How to tackle a friend who shows me down all the time?
Q: I am in the USA and miss my parents and brother a lot. I can't go to India as I have a new job and can't take leave. I am facing problems with one particular friend who tries to ignore me and lets me down. I can't avoid her company, as she is a part of my friend circle and it’s very difficult to avoid her. Moreover I like so many people in that group with whom I don't want to break off. But nobody can avoid her now. How can I tackle her and her bad behaviour? Whenever we are at a party and I start talking about my experiences, she tries to change the topic intentionally or gets up to distract others. This makes me very depressed. She also tells her children to bother my 6-year-old daughter, so that I get more disturbed. Many people have noticed her doing this to me intentionally. Please advise.
A:You need to consider why is it that you continue to refer to this person as a friend and why is her approval so important to you.
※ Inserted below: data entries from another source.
/-- Steps 1 and 2 of R277, once the snapshot before is committed on every device (R279). -/
def State.writeSnap (s : State) (k : Nat) : State :=
  match s.job k with
  | none => s
  | some j => match j.snap, j.terms.stepBlock, s.declOf j with
    | some x, some b, some d =>
      if x.begun || !(x.ordinal == 0 || j.committedAll (x.ordinal - 1)) then s
      else match d.snapTensors.findSome? fun t => s.badLine (j.terms.work + t.off) t.bytes with
        | some l => s.lineFault k cWeltLine islCtl l
        | none =>
          let a := snapSlot b d x.ordinal
          let body := pagerPart d x.pager ++ s.snapTensorBytes j d
          let s := s.each d.snapTensors fun s t => s.touch (j.terms.work + t.off) t.bytes
          ((s.devWrite a (snapHeader j x false 0)).devWrite (a + 64) body).modJob k fun j =>
            { j with snap := some { x with begun := true } }
    | _, _, _ => s

/-- A snapshot falls due after step `step`, all ones for the initial one (R275). -/
def State.startSnap (s : State) (k : Nat) (step : Word) : State :=
  match s.job k with
  | none => s
  | some j => match s.declOf j with
    | some d =>
      if j.terms.stepBlock.isNone then s
      else
        let x : SnapInfo := { ordinal := j.snapNext, step := step, flags := s.jobFlags k j, stopRun := j.stopRun,
                              stopStat := j.stopStat, bodyBytes := d.bodyBytes, pager := j.pager,
                              table := match d.attn, j.pager with
                                | some a, some g => s.seqTable a g
                                | _, _ => [],
                              begun := false }
        (s.modJob k fun j => { j with snap := some x, snapNext := j.snapNext + 1 }).writeSnap k
    | none => s

/-- The newest ordinal that this device and every child's part of the tree have committed. -/
def State.treeCommit (s : State) (j : Job) : Option Nat :=
  (s.childRanks j).foldl (fun m r => match m, j.peerCommits.lookup r with
    | some a, some b => some (Nat.min a b)
    | _, _ => none) (j.snaps.head?.map (·.ordinal))

/-- A commit notice has raised what the tree below has committed: rank 0 tells every device, another its parent (R279, R417). -/
def State.passCommit (s : State) (k : Nat) (before : Option Nat) : State :=
  match s.job k with
  | none => s
  | some j =>
    let after := s.treeCommit j
    if after = before then s
    else match after with
      | none => s
      | some n =>
        if s.leads j then
          ((s.modJob k fun j => { j with combined := some n }).sendGroup j true msgCommit (leBytes 4 n)).writeSnap k
        else s.sendGroup j false msgCommit (leBytes 4 n)

/-- SNAPSHOT_COMMIT: once every line of the body has been accepted, the header is written with STATE 1 (R277). -/
def execSnapshotCommit (slot : Fin 64) (s : State) : Res :=
  .next (match s.job slot with
    | some j => match j.snap, j.terms.stepBlock, s.declOf j with
      | some x, some b, some d =>
        if !x.begun || !(j.st == .running || j.st == .preempted) || !s.settled (snapSlot b d x.ordinal + 64) x.bodyBytes then s
        else
          let s := s.devWrite (snapSlot b d x.ordinal) (snapHeader j x true s.now)
          let before := s.treeCommit j
          (s.modJob slot fun j => { j with
            snap := none, snaps := x :: j.snaps.filter fun y => y.ordinal % 2 != x.ordinal % 2 }).passCommit slot before
      | _, _, _ => s
    | none => s)

/-! ## The start of a phase instance (R175, R180 to R182, R186, R264, R291) -/

/-- DETAIL of R177. -/
def boundsDetail (phase dim value : Nat) : Nat := phase % 2 ^ 16 * 2 ^ 36 + dim % 16 * 2 ^ 32 + value % 2 ^ 32

/-- What latching a memory-held bound word finds (R175, R176, R282). -/
inductive Latch where
  | value (v : Nat)
  | badWelt (line : Nat)
  | unmapped
deriving DecidableEq, Repr

def State.latchWord (s : State) (a : Nat) : Latch :=
  if !s.mappedRange a 4 then .unmapped
  else match s.badLine a 4 with
    | some l => .badWelt l
    | none => .value (leNat (s.devBytes a 4))

/-- The bounds of a phase instance on a core, or the reason, island and location of its fault. Memory-held words that another
core's start has latched keep that value (R175). DESIGN CHOICE (log 65): where several dimensions fail at once, the DETAIL of R177
reports the first in the folio's list. -/
def State.latchDims (s : State) (c : Nat) (x : Ctx) (phase : Nat) (known : List (Nat × Nat)) :
    List DynDim → Except (Nat × Nat × Nat) (List (Nat × Nat))
  | [] => .ok []
  | d :: ds =>
    let v : Latch := match d.src with
      | .reg n => .value (x.sregs.get 0 n).toNat
      | .word a => match known.lookup d.dim with
        | some v => .value v
        | none => s.latchWord a
      | .other => .unmapped
    match v with
    | .badWelt l => .error (cWeltLine, islCtl, l)
    | .unmapped => .error (cControl, islCtl, 0)
    | .value v =>
      if d.max < v then .error (rsBounds, clusterOf c, boundsDetail phase d.dim v)
      else match s.latchDims c x phase known ds with
        | .ok r => .ok ((d.dim, v) :: r)
        | .error e => .error e

/-- Tiles of the core that job k owns. -/
def CoreSt.tilesOf (x : CoreSt) (k : Nat) : Nat := (List.range 8).countP fun n => (x.accs.get AccTile.empty n).owner == some k

/-- Accumulator tiles of a core that no admitted G job has reserved and no other job holds, by a grant or because it still owns them
(R81, R180). -/
def State.unreservedTiles (s : State) (c k : Nat) : Nat :=
  8 - ((s.onCore c fun _ => true).map fun x =>
    let grant := if x.1 = k then 0 else Nat.max (((s.core c).runs.get none x.1).elim 0 (·.grant)) ((s.core c).tilesOf x.1)
    if x.2.1.isG then Nat.max (reserveOf x.2.1.terms x.2.2) grant else grant - s.displacedUnits x.1 c Loc.isAcc).sum

/-- The grant of R180. -/
def State.grantFor (s : State) (c k : Nat) (j : Job) (d : FolioDecl) (pref : Nat) : Nat :=
  let spare := s.unreservedTiles c k
  Nat.min (rungNeed pref) (if j.isG then reserveOf j.terms d + spare else spare)

/-- The staging ways of an S or B phase instance: those already taken for it on another core, or what is free, up to
WINDOW_WAYS (R291); 0 when fewer than 2 are free. -/
def State.waysToTake (s : State) (k : Nat) (j : Job) (p : PhaseEntry) : Nat :=
  if j.isG then j.windowWays
  else
    let mine := s.windowOf k j
    let free := waysFor s.part.scratch - 4 - residentWays s.folios - (s.stagingHeld - mine)
    let n := Nat.min free p.windowWays
    if n < 2 then 0 else n

/-- The stanza that a phase runs, if any. -/
def stanzaOf (d : FolioDecl) (p : PhaseEntry) : Option StanzaDecl :=
  if p.kind = 0 then d.initStanza else d.stanza.filter fun t => t.phase == p.phase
Another aspect that requires consideration is the extreme black and white attitude towards this friend, why do you consider removal or complete resolving of problems as the only solution. You can also consider confronting her or even ignoring her subtly. The best solution it seems is to accept her disregard for you and instead focus on developing your relationship with people that actually care about you. You could also focus on finding new friends or developing hobbies that will in turn increase your self worth. It is important to understand that you may not have control over some situations in life, especially over things like other peoples opinions of you or even their liking or disliking you. Also focus on finding support in your immediate family, your children and husband. If it is possible to visit a counsellor or call a help line, it is advisable to do so. Many psychologists or social workers who work with not-for-profit organisations are trained and willing to assist someone at minimal fees or you could also approach the psychologist affiliated with your work place.